There are two steps which must now be taken within a very short timetable. First, there must be an exchange of witness statements. Secondly, there must be a case management conference at which there can be decided, among other things, how this action is to be tried, whether all issues are to be tried at one trial or some issues ahead of others and whether liability and quantum are to be split. There is, if this action is to proceed, a crying need for a case management conference as a matter of urgency.

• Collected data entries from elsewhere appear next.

-- ==== Sys2Proof/Machine/Launch.lean ====
section
/-! DEFINITION. Launching and dispatching tasks (10 R180 to R188, R254, R258): the task control block, the launch checks,
predecessor counters, and the start of an instance, of a queued thread and of a fault-domain thread. -/

namespace Sys2Proof.Machine

/-! ### Task control blocks (Table 10.3) -/

/-- A field of a byte list. -/
def fieldOf (b : List Byte) (o n : Nat) : Nat := ofLeBytes ((b.drop o).take n)

/-- The place of a TCB, template or record, aligned to `al`, that hardware writes; or the fault of its address (R208). -/
def structPlace (s : State) (w : Who) (a : Word) (al : Nat) : Except Trap Nat :=
  if topByte a ≠ 0 then .error (badspace w a)
  else if a.toNat % al ≠ 0 then .error (alignTrap a)
  else match xlate s w.core w.rid a.toNat with
    | .page l => .error (pageTrap a l .store)
    | .ok pa e => if e.we then .ok pa else .error (protect a .store)

/-- The place of a structure in window 0x00 that hardware only reads, or the fault of its address. -/
def readStruct (s : State) (w : Who) (a : Word) (al : Nat) : Except Trap Nat :=
  if topByte a ≠ 0 then .error (badspace w a)
  else match resolve s w a al .load with | .error t => .error t | .ok l => .ok l.place

/-- Write a field at a place of a TCB. -/
def putAt (s : State) (pl n v : Nat) : State := perform (recallRange s pl n none) pl n v

/-- Do `gw` virtual cores from `v` on lie in the region, in the mode, on aligned neighbouring cores of one mesh row? -/
def gangFits (s : State) (r : Region) (m : PMode) (gw v : Nat) : Bool :=
  colOf (s.physOf v) % gw == 0 &&
    (List.range gw).all fun i => r.hasCore (v + i) && s.physOf (v + i) == s.physOf v + i && (s.core (s.physOf (v + i))).mode == m

/-- The arguments of a TCB: registers with their words. -/
def tcbArgs (b : List Byte) : List (Nat × Word) :=
  (List.range (fieldOf b 37 1)).map fun i => (fieldOf b (56 + i) 1, BitVec.ofNat 64 (fieldOf b (64 + 8 * i) 8))

/-- The first check of Table 10.5 that a TCB fails, as its code; 0 when it passes. Open points: log 43 (DEDUCED). -/
def launchCheck (s : State) (launcher : Nat) (b : List Byte) : Nat :=
  let f := fieldOf b
  let st := f 8 1 % 16
  let rid := f 12 2
  let gw := f 14 1
  let regs := (tcbArgs b).map (·.1)
  if (1 ≤ st ∧ st ≤ 3) ∨ 9 < st then 0x01
  else if 128 ≤ f 8 1 ∨ 32 ≤ f 11 1 ∨ 4 ≤ f 40 4 ∨ !([1, 2, 4, 8, 16].contains gw) ∨ f 11 1 / 4 % 4 = 3 ∨ 64 < f 15 1
      ∨ 16 < f 36 1 ∨ 8 < f 37 1 ∨ (regs.any fun r => r == 0 || decide (63 < r)) then 0x01
  else match s.region? rid, PMode.ofCode? (f 11 1 / 4 % 4) with
    | some r, some m =>
      if r.ended || !descends s 9 rid launcher then 0x20
      else if (regs.any fun x => decide (m.maxG < x)) || decide (effField s rid fSpad < f 15 1 * m.slots)
          || (f 38 2 != 0xFFFF && !r.hasCore (f 38 2)) || !(r.cores.any (gangFits s r m gw)) then 0x0F
      else 0
    | _, _ => 0x20

/-- Reject a launch (R185): STATE 8 and ERR, except in a live TCB; a rejected entry in the launcher's queue. Open points:
log 43 (DEDUCED). -/
def rejectLaunch (s : State) (launcher pl code : Nat) (b : List Byte) : State :=
  let st := fieldOf b 8 1
  let s1 := if 1 ≤ st % 16 ∧ st % 16 ≤ 3 then s else putAt (putAt s (pl + 8) 1 (st / 16 * 16 + 8)) (pl + 9) 1 code
  postStatus s1 launcher (BitVec.ofNat 32 (fieldOf b 0 4)) 4 0 code

/-- Has a heap or the region's run queue room for one more entry (R186 step 5)? -/
def heapRoom (s : State) (die rid : Nat) : Bool := decide ((s.die die).heap.length < 16384) || (rqRoom s rid).isSome

/-- A waiting instance. -/
def Inst.waiting (n die now : Nat) : Inst := ⟨n, [], 0, 0, (0, now), false, some die, false, [], 0, [], false⟩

In the action brought by Mr. Conlon and Mr. Harris against Mr. Simms, I will give the following directions. First, I will extend time as provided in the order of the Court of Appeal for the exchange of witness statements to 9th November 2007. Secondly, I will direct that Mr. Conlon and Mr. Harris should immediately take steps to fix a case management conference before the Master. The case management conference is to be held not before 26th November, giving the parties two weeks to see each other’s witness statements and consider their positions, but I will order that an expedited date be given for that case management conference. On that basis, I dismiss the present application by Mr. Simms for the stay on the judgment against Mr. Conlon and Mr. Harris to be lifted. That concludes the matter so far as substance is concerned.